-- ==== Sys2Proof/Proofs/Admitted.lean ====
section
/-! PROOFS. The test `admitted` of 00_scope.md R6, read condition by condition. -/

namespace Sys2Proof.Machine

/-- A test guarded by `FRAMING_VARIANT = PARITY`, the shape of conditions (b) and (c) of R6. -/
theorem parityGuard_eq_true_iff (f : FramingVariant) (b : Bool) :
    (f != .parity || b) = true ↔ (f = .parity → b = true) := by
  cases f with
  | parity => simp
  | simple => simp

/-- Condition (a) of R6 as tested. -/
theorem markersDistinct_eq_true_iff (cfg : Config) :
    (cfg.start != cfg.stop && cfg.start != cfg.esc && cfg.stop != cfg.esc) = true ↔
      cfg.start ≠ cfg.stop ∧ cfg.start ≠ cfg.esc ∧ cfg.stop ≠ cfg.esc := by
  simp only [Bool.and_eq_true, bne_iff_ne, and_assoc]

/-- The test of condition (b) of R6: no marker has a value a check byte can take (R48). -/
theorem noneIsCheckByte_eq_true_iff (ms : List Byte) :
    (ms.all fun m => m != 0x00 && m != 0x01) = true ↔ ∀ m ∈ ms, m ≠ 0x00 ∧ m ≠ 0x01 := by
  simp only [List.all_eq_true, Bool.and_eq_true, bne_iff_ne]

/-- The test of condition (c) of R6; an unbounded `MAX_PAYLOAD` passes it (log 15). -/
theorem payloadAtLeastOne_eq_true_iff (p : Option ℕ+) :
    (p.all fun m => decide (1 ≤ (m : Nat))) = true ↔ ∀ n, p = some n → 1 ≤ (n : Nat) := by
  cases p with
  | none => simp
  | some n => simp

/-- Settles O60: `admitted` is the conjunction of five tests, each equivalent to its condition of R6. -/
theorem admittedConfigurationsAreThoseOfR6 : Obligations.AdmittedConfigurationsAreThoseOfR6 := by
  intro cfg
  rw [admitted, Bool.and_eq_true, Bool.and_eq_true, Bool.and_eq_true, Bool.and_eq_true,
    markersDistinct_eq_true_iff, parityGuard_eq_true_iff, noneIsCheckByte_eq_true_iff,
    parityGuard_eq_true_iff, payloadAtLeastOne_eq_true_iff, decide_eq_true_iff, decide_eq_true_iff]
  -- The five conditions stand in R6's order; only the brackets differ.
  simp only [and_assoc]

end Sys2Proof.Machine
end

/-! PROOFS. The state's invariant and what each command may write (10_state.md R11 to R22): a principle for properties
that commands and steps keep, the invariant carried through every update, and the wiring. -/

namespace Sys2Proof

/-! ## What the decoder reads has an encoding (30_encoding.md R57) -/

section
variable {body : List Byte} {i : Instr}

theorem readStation_wellFormed {f : Station → Instr} (hf : ∀ s, WellFormed (f s))
    (h : readStation f body = some i) : WellFormed i := by
  unfold readStation at h
  split at h
  · obtain ⟨s, -, rfl⟩ := Option.map_eq_some_iff.1 h
    exact hf s
  · cases h

theorem readStationBit_wellFormed {f : Station → Bit → Instr} (hf : ∀ s b, WellFormed (f s b))
    (h : readStationBit f body = some i) : WellFormed i := by
  unfold readStationBit at h
  split at h
  · obtain ⟨s, -, hb⟩ := Option.bind_eq_some_iff.1 h
    obtain ⟨b, -, rfl⟩ := Option.map_eq_some_iff.1 hb
    exact hf s b
  · cases h

theorem readStationByte_wellFormed {f : Station → Byte → Instr} (hf : ∀ s x, WellFormed (f s x))
    (h : readStationByte f body = some i) : WellFormed i := by
  unfold readStationByte at h
  split at h
  · obtain ⟨s, -, rfl⟩ := Option.map_eq_some_iff.1 h
    exact hf s _
  · cases h

theorem readIndexBit_wellFormed {f : BitVec 32 → Bit → Instr} (hf : ∀ v b, WellFormed (f v b))
    (h : readIndexBit f body = some i) : WellFormed i := by
  unfold readIndexBit at h
  split at h
  · obtain ⟨b, -, rfl⟩ := Option.map_eq_some_iff.1 h
    exact hf _ b
  · cases h

theorem readIndex_wellFormed {f : BitVec 32 → Instr} (hf : ∀ v, WellFormed (f v))
    (h : readIndex f body = some i) : WellFormed i := by
  unfold readIndex at h
  split at h
  · cases h
    exact hf _
  · cases h

/-- A CF3 command carries the operand bytes after STN and LEN16, of which R59 takes as many as LEN16 counts. -/
theorem readStationData_wellFormed {f : Station → List Byte → Instr} {n : Nat}
    (hf : ∀ s data, data.length ≤ maxDataBytes → WellFormed (f s data)) (hn : operandLength .cf3 body = some n)
    (h : readStationData f (body.take n) = some i) : WellFormed i := by
  unfold readStationData at h
  split at h
  · rename_i s hi lo data hbody
    obtain ⟨s, -, rfl⟩ := Option.map_eq_some_iff.1 h
    refine hf s data ?_
    simp only [operandLength] at hn
    split at hn
    · rename_i _ hi' lo' _
      cases hn
      have hlen := congrArg List.length hbody
      have hmax := len16_le hi' lo'
      simp only [List.length_take, List.length_cons] at hlen
      omega
    · cases hn
  · cases h

/-- A CF6 command carries as many data bytes as its LEN16 counts, or fewer. -/
theorem readDataRange_wellFormed {f : List Byte → BitVec 32 → BitVec 32 → Instr}
    (hf : ∀ data b e, data.length ≤ maxDataBytes → WellFormed (f data b e))
    (h : readDataRange f body = some i) : WellFormed i := by
  unfold readDataRange at h
  split at h
  · split at h
    · cases h
      exact hf _ _ _ ((List.length_take_le _ _).trans (len16_le _ _))
    · cases h
  · cases h

theorem readOperands_wellFormed {op : Opcode} {n : Nat} (hn : operandLength op.format body = some n)
    (h : readOperands op (body.take n) = some i) : WellFormed i := by
  cases op with
  | reset | rdStatus | bvNew | bvLen | bvToBytes => cases h; exact Nat.zero_le _
  | medRegister | dlBind | netSend => exact readStation_wellFormed (fun _ => Nat.zero_le _) h
  | medSend | phyReceive => exact readStationBit_wellFormed (fun _ _ => Nat.zero_le _) h
  | phySend | dlSend =>
    refine readStationData_wellFormed (fun _ _ hd => ?_) hn h
    exact hd
  | dlReceive => exact readStationByte_wellFormed (fun _ _ => Nat.zero_le _) h
  | bvFromBytes =>
    refine readDataRange_wellFormed (fun _ _ _ hd => ?_) h
    exact hd
  | bvSet => exact readIndexBit_wellFormed (fun _ _ => Nat.zero_le _) h
  | bvGet => exact readIndex_wellFormed (fun _ => Nat.zero_le _) h

/-- A decoded command carries no more data than LEN16 counts. -/
theorem decode_wellFormed {stream rest : List Byte} (h : decode stream = .command i rest) : WellFormed i := by
  unfold decode at h
  split at h
  · cases h
  · split at h
    · cases h
    · split at h
      · cases h
      · rename_i n hn
        split at h
        · cases h
        · split at h
          · rename_i j hj
            cases h
            exact readOperands_wellFormed hn hj
          · cases h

========

Return every line of the material above exactly.

[SOLUTION FOR THIS PROBLEM]
-- ==== Sys2Proof/Proofs/Admitted.lean ====
section
/-! PROOFS. The test `admitted` of 00_scope.md R6, read condition by condition. -/

namespace Sys2Proof.Machine

/-- A test guarded by `FRAMING_VARIANT = PARITY`, the shape of conditions (b) and (c) of R6. -/
theorem parityGuard_eq_true_iff (f : FramingVariant) (b : Bool) :
    (f != .parity || b) = true ↔ (f = .parity → b = true) := by
  cases f with
  | parity => simp
  | simple => simp

/-- Condition (a) of R6 as tested. -/
theorem markersDistinct_eq_true_iff (cfg : Config) :
    (cfg.start != cfg.stop && cfg.start != cfg.esc && cfg.stop != cfg.esc) = true ↔
      cfg.start ≠ cfg.stop ∧ cfg.start ≠ cfg.esc ∧ cfg.stop ≠ cfg.esc := by
  simp only [Bool.and_eq_true, bne_iff_ne, and_assoc]

/-- The test of condition (b) of R6: no marker has a value a check byte can take (R48). -/
theorem noneIsCheckByte_eq_true_iff (ms : List Byte) :
    (ms.all fun m => m != 0x00 && m != 0x01) = true ↔ ∀ m ∈ ms, m ≠ 0x00 ∧ m ≠ 0x01 := by
  simp only [List.all_eq_true, Bool.and_eq_true, bne_iff_ne]

/-- The test of condition (c) of R6; an unbounded `MAX_PAYLOAD` passes it (log 15). -/
theorem payloadAtLeastOne_eq_true_iff (p : Option ℕ+) :
    (p.all fun m => decide (1 ≤ (m : Nat))) = true ↔ ∀ n, p = some n → 1 ≤ (n : Nat) := by
  cases p with
  | none => simp
  | some n => simp

/-- Settles O60: `admitted` is the conjunction of five tests, each equivalent to its condition of R6. -/
theorem admittedConfigurationsAreThoseOfR6 : Obligations.AdmittedConfigurationsAreThoseOfR6 := by
  intro cfg
  rw [admitted, Bool.and_eq_true, Bool.and_eq_true, Bool.and_eq_true, Bool.and_eq_true,
    markersDistinct_eq_true_iff, parityGuard_eq_true_iff, noneIsCheckByte_eq_true_iff,
    parityGuard_eq_true_iff, payloadAtLeastOne_eq_true_iff, decide_eq_true_iff, decide_eq_true_iff]
  -- The five conditions stand in R6's order; only the brackets differ.
  simp only [and_assoc]

end Sys2Proof.Machine
end

/-! PROOFS. The state's invariant and what each command may write (10_state.md R11 to R22): a principle for properties
that commands and steps keep, the invariant carried through every update, and the wiring. -/

namespace Sys2Proof

/-! ## What the decoder reads has an encoding (30_encoding.md R57) -/

section
variable {body : List Byte} {i : Instr}

theorem readStation_wellFormed {f : Station → Instr} (hf : ∀ s, WellFormed (f s))
    (h : readStation f body = some i) : WellFormed i := by
  unfold readStation at h
  split at h
  · obtain ⟨s, -, rfl⟩ := Option.map_eq_some_iff.1 h
    exact hf s
  · cases h

theorem readStationBit_wellFormed {f : Station → Bit → Instr} (hf : ∀ s b, WellFormed (f s b))
    (h : readStationBit f body = some i) : WellFormed i := by
  unfold readStationBit at h
  split at h
  · obtain ⟨s, -, hb⟩ := Option.bind_eq_some_iff.1 h
    obtain ⟨b, -, rfl⟩ := Option.map_eq_some_iff.1 hb
    exact hf s b
  · cases h

theorem readStationByte_wellFormed {f : Station → Byte → Instr} (hf : ∀ s x, WellFormed (f s x))
    (h : readStationByte f body = some i) : WellFormed i := by
  unfold readStationByte at h
  split at h
  · obtain ⟨s, -, rfl⟩ := Option.map_eq_some_iff.1 h
    exact hf s _
  · cases h

theorem readIndexBit_wellFormed {f : BitVec 32 → Bit → Instr} (hf : ∀ v b, WellFormed (f v b))
    (h : readIndexBit f body = some i) : WellFormed i := by
  unfold readIndexBit at h
  split at h
  · obtain ⟨b, -, rfl⟩ := Option.map_eq_some_iff.1 h
    exact hf _ b
  · cases h

theorem readIndex_wellFormed {f : BitVec 32 → Instr} (hf : ∀ v, WellFormed (f v))
    (h : readIndex f body = some i) : WellFormed i := by
  unfold readIndex at h
  split at h
  · cases h
    exact hf _
  · cases h

/-- A CF3 command carries the operand bytes after STN and LEN16, of which R59 takes as many as LEN16 counts. -/
theorem readStationData_wellFormed {f : Station → List Byte → Instr} {n : Nat}
    (hf : ∀ s data, data.length ≤ maxDataBytes → WellFormed (f s data)) (hn : operandLength .cf3 body = some n)
    (h : readStationData f (body.take n) = some i) : WellFormed i := by
  unfold readStationData at h
  split at h
  · rename_i s hi lo data hbody
    obtain ⟨s, -, rfl⟩ := Option.map_eq_some_iff.1 h
    refine hf s data ?_
    simp only [operandLength] at hn
    split at hn
    · rename_i _ hi' lo' _
      cases hn
      have hlen := congrArg List.length hbody
      have hmax := len16_le hi' lo'
      simp only [List.length_take, List.length_cons] at hlen
      omega
    · cases hn
  · cases h

/-- A CF6 command carries as many data bytes as its LEN16 counts, or fewer. -/
theorem readDataRange_wellFormed {f : List Byte → BitVec 32 → BitVec 32 → Instr}
    (hf : ∀ data b e, data.length ≤ maxDataBytes → WellFormed (f data b e))
    (h : readDataRange f body = some i) : WellFormed i := by
  unfold readDataRange at h
  split at h
  · split at h
    · cases h
      exact hf _ _ _ ((List.length_take_le _ _).trans (len16_le _ _))
    · cases h
  · cases h

theorem readOperands_wellFormed {op : Opcode} {n : Nat} (hn : operandLength op.format body = some n)
    (h : readOperands op (body.take n) = some i) : WellFormed i := by
  cases op with
  | reset | rdStatus | bvNew | bvLen | bvToBytes => cases h; exact Nat.zero_le _
  | medRegister | dlBind | netSend => exact readStation_wellFormed (fun _ => Nat.zero_le _) h
  | medSend | phyReceive => exact readStationBit_wellFormed (fun _ _ => Nat.zero_le _) h
  | phySend | dlSend =>
    refine readStationData_wellFormed (fun _ _ hd => ?_) hn h
    exact hd
  | dlReceive => exact readStationByte_wellFormed (fun _ _ => Nat.zero_le _) h
  | bvFromBytes =>
    refine readDataRange_wellFormed (fun _ _ _ hd => ?_) h
    exact hd
  | bvSet => exact readIndexBit_wellFormed (fun _ _ => Nat.zero_le _) h
  | bvGet => exact readIndex_wellFormed (fun _ => Nat.zero_le _) h

/-- A decoded command carries no more data than LEN16 counts. -/
theorem decode_wellFormed {stream rest : List Byte} (h : decode stream = .command i rest) : WellFormed i := by
  unfold decode at h
  split at h
  · cases h
  · split at h
    · cases h
    · split at h
      · cases h
      · rename_i n hn
        split at h
        · cases h
        · split at h
          · rename_i j hj
            cases h
            exact readOperands_wellFormed hn hj
          · cases h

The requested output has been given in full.